Key-words:
Coronavirus disease 2019 - differential neutrophil count - logistic regression model
- random blood sugar - receiver operating characteristic curve
Introduction
Coronavirus disease 2019 (COVID-19) is a disease caused by severe acute respiratory
syndrome-coronavirus-2 (SARS-CoV-2). The emergence of the disease occurred in more
than 200 countries of the world.[[1]] The demographic profile of the SARS-CoV-2 infection varies widely across age, gender,
and socioeconomic strata. Similarly, the clinical spectrum of the disease encompasses
asymptomatic infection, mild upper respiratory tract illness, severe viral pneumonia
with respiratory failure, and even death.[[2]] There is a continuous search for efficient indicators of disease diagnosis, disease
severity, therapeutic response, and disease outcome.
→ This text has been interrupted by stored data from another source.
/-! ### The checks of the lead (R194) -/

/-- Reserved OP or SUBOP, non-zero unused field, misalignment or COUNT out of range: REJ_FIELD where this is false. -/
def State.nmuFieldOk (s : State) (c : NCmd) : Bool :=
  let al := fun i a => a % fmtAlign (fmtCode (c.fmt i)) == 0
  let noSnap := !c.snap && !c.consume
  let noFmt := c.w0 / 2 ^ 32 == 0
  let f0 := fun i => c.fmt i == 0
  let base := !bitAt c.w0 31 && c.addr % 64 == 0
  let some1 := decide (1 ≤ c.cnt)
  let lines := some1 && c.cnt % 64 == 0
  let noOrg := c.origin == 0
  base && (match c.op with
  | 1 => c.sub == 0 && noSnap && noFmt && c.a1 == 0 && c.a2 == 0 && c.a3 == 0 && noOrg && lines && c.a0 % 64 == 0
  | 2 =>
    c.sub == 0 && noFmt && c.a2 == 0 && c.a3 == 0 && c.param == 0 && noOrg && lines && c.a0 % 64 == 0 && c.a1 % 64 == 0
      && !overlap (c.a0, c.cnt) (c.a1, c.cnt)
  | 3 =>
    decide (c.sub ≤ 2) && !c.consume && noFmt && c.a3 == 0 && noOrg && lines && c.a0 % 64 == 0 && c.a2 % 64 == 0
      && (if c.sub = 0 then
            decide (c.param < 64) && decide (1 ≤ c.k) && decide (c.k ≤ 62) && c.a1 % 8 == 0
              && (s.addrList c.a1 c.k).all (fun a => a % 64 == 0)
          else if c.sub = 1 then decide (c.param < 62) && c.a1 % 64 == 0
          else !c.snap && c.a0 == 0 && c.a2 == 0 && c.a1 % 8 == 0 && c.param == c.k + c.x * 2 ^ 8 + c.y * 2 ^ 16
            && decide (1 ≤ c.k) && decide (c.k ≤ 62) && decide (c.x ≤ c.k + 1) && (decide (c.y ≤ c.k + 1) || c.y == 63)
            && c.x != c.y && (s.addrList c.a1 (c.k + 2)).all (fun a => a % 64 == 0))
  | 4 =>
    c.sub == 0 && !c.consume && noFmt && c.a2 == 0 && c.a3 == 0 && c.param == 0 && noOrg && some1 && c.a1 % 64 == 0
      && c.a0 % 16 == 0
  | 5 =>
    decide (c.sub ≤ 1) && noSnap && some1 && al 0 c.a0 && al 1 c.a1 && al 2 c.a2 && al 3 c.a3 && c.param % 8 == 0
      && (c.sub == 1 || (c.a3 == 0 && f0 3)) && c.hy 0x31 7 == 0 && c.hy 0x3C 4 == 0
      && c.hy 0x28 8 % fmtAlign (fmtCode (c.hy 0x30 1)) == 0
  | 6 =>
    decide (c.sub ≤ 2) && noSnap && some1 && f0 2 && f0 3 && decide (c.fGacc.natAbs ≤ 1024) && c.param / 2 ^ 48 == 0
      && (if c.sub = 0 then
            noOrg && f0 0 && c.param % 2 ^ 32 == 0 && c.a0 % 8 == 0 && al 1 c.a1 && c.a3 == 0 && (fmtBS (c.fmt 1) || c.a2 == 0)
          else f0 1 && c.a1 % 8 == 0 && al 0 c.a0 && c.a2 == 0 && (fmtBS (c.fmt 0) || c.a3 == 0))
  | 7 =>
    c.sub == 0 && noSnap && some1 && noOrg && f0 2 && f0 3 && c.a3 == 0 && c.a2 % 4 == 0 && al 0 c.a0 && al 1 c.a1
      && decide (1 ≤ c.rowLen) && c.param / 2 ^ 48 == 0
      && c.rowLen * fmtWidth (fmtCode (c.fmt 0)) % 8 == 0 && c.rowLen * fmtWidth (fmtCode (c.fmt 1)) % 8 == 0
  | 8 =>
    decide (c.sub ≤ 1) && noSnap && some1 && noOrg && (c.sub == 0 || f0 0 || fmtBS (c.fmt 0)) && f0 2 && f0 3 && c.a3 == 0 && c.a2 % 4 == 0
      && al 1 c.a1
      && c.a0 % (if c.sub = 0 then 4 else 8) == 0 && decide (1 ≤ c.rowLen) && c.rowLen * fmtWidth (fmtCode (c.fmt 1)) % 8 == 0
      && (if c.sub = 0 then c.param / 2 ^ 48 == 0 else decide (c.fScat.natAbs ≤ 1024))
  | 9 =>
    decide (c.sub ≤ 1) && noSnap && some1 && f0 2 && f0 3 && al 0 c.a0 && al 1 c.a1 && (fmtBS (c.fmt 1) || c.a2 == 0)
      && (c.sub == 1 || c.a3 == 0) && c.param / 2 ^ 32 == 0
  | 10 =>
    c.sub == 0 && noSnap && noFmt && c.a0 == 0 && c.a2 == 0 && c.a3 == 0 && c.param == 0 && noOrg && lines && c.a1 % 64 == 0
  | 11 =>
    decide (c.sub ≤ 1) && noSnap && noFmt && c.a0 == 0 && c.a2 == 0 && c.a3 == 0 && noOrg && c.param / 2 ^ 32 == 0
      && (if c.sub = 0 then
            some1 && decide (c.cnt ≤ 64) && c.a1 % 8 == 0
              && (s.rangeList c.a1 c.cnt).all (fun r => r.1 % 4096 == 0 && r.2.2 && decide (1 ≤ r.2.1))
          else c.cnt == 0 && c.a1 == 0)
  | _ => false)

/-- Format bytes permitted for the command: REJ_FORMAT where this is false. -/
def NCmd.formatOk (c : NCmd) : Bool :=
  let code := fun i => fmtCode (c.fmt i)
  let valSrc := fun i => srcFmtOk (c.fmt i) && valueCode (code i)
  match c.op with
  | 5 =>
    let dst := fun i hi => dstFmtOk false (c.fmt i) && decide (code i ≤ hi)
    dst 0 2 && srcFmtOk (c.fmt 1) && !fmtBS (c.fmt 1) && decide (code 1 ≤ 2) && dst 2 1 && (c.sub == 0 || dst 3 1)
      && (c.hy 0x28 8 == 0 || (dstFmtOk false (c.hy 0x30 1) && valueCode (fmtCode (c.hy 0x30 1))))
  | 6 => if c.sub = 0 then valSrc 1 else dstFmtOk (fmtBS (c.fmt 0)) (c.fmt 0)
  | 7 => srcFmtOk (c.fmt 1) && !fmtBS (c.fmt 1) && dstFmtOk false (c.fmt 0) && fmtRnd (c.fmt 0) == 0
  | 8 => c.fmt 0 == 0 && valSrc 1 && !fmtBS (c.fmt 1)
  | 9 =>
    srcFmtOk (c.fmt 1) && dstFmtOk (c.sub == 1) (c.fmt 0) && c.cnt % fmtGroup (code 0) == 0 && c.cnt % fmtGroup (code 1) == 0
  | _ => true

/-- A range of the own chip is populated and the context's rights cover it. -/
def State.nmuRangeOk (s : State) (c : NCmd) (sram : Bool) (r : Nat × Nat) : Bool :=
  r.2 == 0 || (gaChip r.1 == s.chip && (gaSpace r.1 == 0 || (sram && gaSpace r.1 == 1))
    && (List.range ((r.1 + r.2 - 1) / 4096 - r.1 / 4096 + 1)).all (fun i =>
      s.populated (if i = 0 then r.1 else (r.1 / 4096 + i) * 4096)) && s.populated (r.1 + r.2 - 1)
    && s.rightsRange c.part r.1 r.2
    && !(c.src == 1 && (s.sealedAddr r.1 || s.sealedAddr (r.1 + r.2 - 1))))

/-- A range of the set of SNAP ARM is populated Edesk memory of the own chip that no other sealed partition keeps closed (R194); whether
it meets a side area is a snapshot rule (R211). -/
def State.nmuSetOk (s : State) (c : NCmd) (r : Nat × Nat × Bool) : Bool :=
  let a := fun (i : Nat) => r.1 + 4096 * i
  gaChip r.1 == s.chip && gaSpace r.1 == 0
    && (List.range r.2.1).all (fun i => s.populated (a i) && gaChip (a i) == s.chip && gaSpace (a i) == 0 && !s.sealedByOther c.part (a i))

/-- Rights (R194, R491): REJ_RIGHTS where this is false. -/
def State.nmuRightsOk (s : State) (c : NCmd) : Bool :=
  c.src == 3 || s.ctxState c.ctx == 1 && !(c.src == 1 && (s.sealOf c.part).closed)
    && (s.nmuReads c ++ s.nmuWrites c).all (s.nmuRangeOk c false) && c.aux.all (s.nmuRangeOk c true)
    && (c.op != 11 || c.sub != 0 || (s.rangeList c.a1 c.cnt).all (s.nmuSetOk c))
    && s.ownSealOk c.part c.addr 64 && (c.op != 5 || s.ownSealOk c.part c.param 64)

/-- The local unit of a global offset: stack and number. -/
def State.unitOf (s : State) (o : Nat) : Option (Nat × Nat) := (s.edMap o).map (fun p => (p.1, p.2 / 4096))

/-- State of a unit (R210). -/
def State.unitSt (s : State) (k u : Nat) : Nat := smGet (fun _ => 0) (s.mat k).unitSt u

def State.matActive (s : State) (k : Nat) : Bool := s.fld (.mat k) Mat.MAT_STATUS == 1

/-- The units of a byte range of space 0x0, by a global offset in each. -/
def unitsOf (o n : Nat) : List (Nat × Nat) :=
  if n = 0 then [] else
    (List.range ((o + n - 1) / 4096 - o / 4096 + 1)).map (fun i =>
      let b := max o ((o / 4096 + i) * 4096)
      (b, min (o + n) ((o / 4096 + i + 1) * 4096) - b))

/-- A range lies wholly in the set of the snapshot that is ACTIVE. -/
def State.inSet (s : State) (r : Nat × Nat) : Bool :=
  (unitsOf (gaOff r.1) r.2).all (fun u =>
    match s.unitOf u.1 with
    | some (k, n) => s.matActive k && s.unitSt k n != 0
    | none => false)

/-- The side area lies within its stack's direct window (R210). -/
def State.sideOk (s : State) (k : Nat) : Bool :=
  let b := s.fld (.mat k) (Mat.SIDE_BASE.sub 24 0)
  let n := s.fld (.mat k) (Mat.SIDE_UNITS.sub 16 0)
  n == 0 || (decide (s.ilOf (k / 6) * gib ≤ b * 4096) && decide ((b + n) * 4096 ≤ s.capOf k))

/-- Snapshot rules (R211, R213): REJ_SNAPSHOT where this is false. -/
def State.nmuSnapOk (s : State) (c : NCmd) : Bool :=
  if c.op = 11 && c.sub = 0 then
    (List.range 12).all (fun k => !s.matActive k && s.sideOk k)
      && (s.rangeList c.a1 c.cnt).all (fun r =>
        gaChip r.1 == s.chip && gaSpace r.1 == 0
          && (unitsOf (gaOff r.1) (r.2.1 * 4096)).all (fun u =>
            match s.unitOf u.1 with
            | some (k, n) => !s.inSide k (n * 4096)
            | none => false))
  else
    (!c.snap || (s.nmuReads c).all s.inSet)
      && (!c.consume || (c.snap && c.a1 % 4096 == 0 && c.cnt % 4096 == 0
        && (unitsOf (gaOff c.a0) c.cnt).all (fun u =>
          match s.unitOf u.1 with
          | some (k, n) => s.unitSt k n == 0
          | none => true)))

/-- The generator index stays below 2^40 where a destination is rounded stochastically (R198). -/
def NCmd.rangeOk (c : NCmd) : Bool :=
  let st := fun f => fmtRnd f == 1
  let any := match c.op with
    | 5 => st (c.fmt 0) || st (c.fmt 2) || (c.sub == 1 && st (c.fmt 3)) || (c.hy 0x28 8 != 0 && st (c.hy 0x30 1))
    | 6 => c.sub != 0 && st (c.fmt 0)
    | 9 => st (c.fmt 0)
    | _ => false
  !any || decide (c.origin * 65536 + c.cnt ≤ 2 ^ 40)

/-- The status with which the lead rejects a command, 0 where it accepts (Table 7.2, R194). -/
def State.nmuCheck (s : State) (c : NCmd) : Nat :=
  if !s.nmuFieldOk c then 0x10
  else if !c.formatOk then 0x11
  else if !s.nmuRightsOk c then 0x12
  else if c.op == 4 && s.digKey c.part == 0 then 0x13
  else if !s.nmuSnapOk c then 0x14
  else if !c.rangeOk then 0x15
  else 0

/-! ### Queues (R191, R193) -/

/-- Fetch a command block for a context and read what is read at acceptance (R190, R198, R202). A block or record at an unpopulated
address is rejected, not read (R194). -/
def State.nmuFetch (s : State) (k addr src ctx gen part : Nat) : State × NCmd :=
  let (s, b) := s.readMem addr 64 (some (ctx, gen))
  let c : NCmd := match b with
    | some b => NCmd.ofBlock addr b
    | none => { addr := addr, err := if gaChip addr = s.chip && s.populated addr then 0x20 else 0x12, parg := addr }
  let c := { c with src := src }
  let (ctx, gen, part) := if src = 1 then (c.ctx, s.ctxGen c.ctx, s.ctxPart c.ctx) else (ctx, gen, part)
  let c := { c with id := (s.nmuSt k).nextId, ctx := ctx, gen := gen, part := part, step := s.stepOf part,
                    seed := s.seedOf part }
  if c.op = 5 && c.err = 0 && gaChip c.param = s.chip && s.populated c.param then
    let (s, h) := s.readMem c.param 64 (some (ctx, gen))
    match h with
    | some h => (s, { c with hyper := natLE h })
    | none => (s, { c with err := 0x20, parg := c.param })
  else (s, c)

/-- The next queued command and what the NMU holds once it is taken (R193). -/
def NmuSt.pick (x : NmuSt) : Option (NCmd × NmuSt) :=
  match x.altPage, x.qPage, x.qCall with
  | true, c :: t, _ => some (c, { x with qPage := t, altPage := false })
  | false, _, c :: t => some (c, { x with qCall := t, altPage := true })
  | true, [], c :: t => some (c, { x with qCall := t, altPage := true })
  | false, c :: t, [] => some (c, { x with qPage := t, altPage := false })
  | _, [], [] => none

/-- Running commands of the lead conflict with a new one (R193). -/
def State.nmuConflict (s : State) (x : NmuSt) (c : NCmd) : Bool :=
  x.running.any (fun r =>
    overlapAny (s.nmuDest r) (s.nmuReads c ++ s.nmuWrites c ++ c.aux)
      || overlapAny (s.nmuDest c) (s.nmuReads r ++ s.nmuWrites r ++ r.aux))

/-! ### The end of a command (R190, R194, R195) -/

/-- The RESULT word. -/
def NCmd.resultWord (c : NCmd) (status : Nat) : Nat :=
  status + bool01 c.inv * 256 + bool01 c.sat * 512 + bool01 c.trunc * 1024 + min c.detail (2 ^ 32 - 1) * 65536

/-- The sequencer entry of an NMCALL with SYNC is finished. -/
def State.nmcallDone (s : State) (c : NCmd) : State :=
  s.modSeq c.lc (fun q => { q with infl := q.infl.map (fun i => if i.id = c.infl then { i with wait := none } else i) })

/-- The program that posted a command still runs on its core. -/
def State.nmcallLive (s : State) (c : NCmd) : Bool :=
  let q := s.seq c.lc
  c.src == 0 && q.st != 0 && q.st != 3 && q.slot == c.prog % 4096 && (s.prog q.slot).startAct == c.prog / 4096

/-- The NMCALL faults with NMU (R133, R195). -/
def State.nmcallFault (s : State) (c : NCmd) (desc : Nat) : State :=
  if s.nmcallLive c then s.progFault c.lc 0x0B 0 0x1129 desc else s

/-- Descriptor address of the NMCALL. -/
def NCmd.nmcallDesc (c : NCmd) : Nat := c.desc

/-- Write RESULT and the completion signal (R190, R191, R133): a signal word of another chip is reached by a SIG flit of the context. A
command that the module gave itself is handed back with its status. -/
def State.nmuResult (s : State) (k : Nat) (c : NCmd) (status : Nat) : State :=
  if c.src = 3 then { s with nmuDone := s.nmuDone ++ [{ c with err := status }] } else
  let (s, _) := s.writeMem (c.addr + 0x38) (bytesLE 8 (c.resultWord status)) c.who
  if c.sigAddr = 0 then s
  else if gaChip c.sigAddr = s.chip then (s.signalWord c.sigAddr 1 false none).1
  else (s.sendE2e (gaChip c.sigAddr) c.part c.ctx c.gen 0 (k / 6) (.sig (c.sigAddr % 2 ^ 48) 1 false)).1

/-- A rejection (R194). -/
def State.nmuReject (s : State) (k : Nat) (c : NCmd) (status : Nat) : State :=
  let s := s.bump (.nmu k) Nmu.CMD_REJ_CNT
  let s := s.setFld (.nmu k) Nmu.LAST_REJ (status + c.op * 256 + c.ctx * 65536)
  let s := (s.setFld64 (.nmu k) Nmu.LAST_CMD_LO c.addr).event 0x2140 (upathNmu k)
  let d := c.nmcallDesc
  let s := if status = 0x12 && (s.sealOf c.part).closed then s.sealBlock (if c.src = 1 then 3 else 8) else s
  (s.nmuResult k c status).nmcallFault c d

/-- The local address at which a command stopped. -/
def State.nmuStopped (s : State) (c : NCmd) : Nat := if gaSpace c.parg = 0 then ((s.edMap (gaOff c.parg)).map (·.2)).getD 0 else gaOff c.parg

/-- A command that stopped during execution (R195, Table 7.8). -/
def State.nmuError (s : State) (k : Nat) (c : NCmd) : State :=
  let s := s.bump (.nmu k) Nmu.CMD_ERR_CNT
  let s := (s.setFld64 (.nmu k) Nmu.LAST_CMD_LO c.addr).event 0x2141 (upathNmu k) [(8, s.nmuStopped c)]
  let s := if c.inv then s.event 0x2142 (upathNmu k) else s
  let d := c.nmcallDesc
  let s := s.nmuResult k c c.err
  if c.sync then s.nmcallFault c d else s

/-- A command that completed (R190, R208). -/
def State.nmuOk (s : State) (k : Nat) (c : NCmd) : State :=
  let s := s.bump (.nmu k) Nmu.CMD_CNT
  let s := if c.inv then s.event 0x2142 (upathNmu k) else s
  let s := s.nmuResult k c 0x01
  if c.src = 0 then s.nmcallDone c else s

/-- A command leaves the NMU: with OK, with an error, or with a rejection that its own rule gave it as it ran (R211). -/
def State.nmuLeave (s : State) (k : Nat) (c : NCmd) : State :=
  if c.err = 0 then s.nmuOk k c else if 0x20 ≤ c.err then s.nmuError k c else s.nmuReject k c c.err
According to the 5th edition
of National Treatment Guidelines, the disease severity of COVID-19 is classified into
four stages on the basis of pulmonary imaging. The present study was undertaken to
develop a predictive model of disease mortality using easily available, cost-effective
blood indicators that include random blood sugar (RBS) and complete blood count. This
can be used as a quick screening tool, and patients with high risk would be evaluated
for more precise indictors of mortality. During the epidemic, this strategy could
be beneficial to triage patients and provide adequate management to these patients.
Patients and Methods
A hospital-based, retrospective, case–control study was designed in the SMS Medical
College and Hospital, Jaipur, to develop a prediction model for mortality risk using
logistic regression analysis in COVID-19 patients. The patients were managed as per
standard protocol of the institute. The study included case records of 23 nonsurvivors
(33%) and 47 survivors (67%) with laboratory-confirmed SARS-CoV-2 infection. The demographic
and laboratory details at the time of admission were collected to create database.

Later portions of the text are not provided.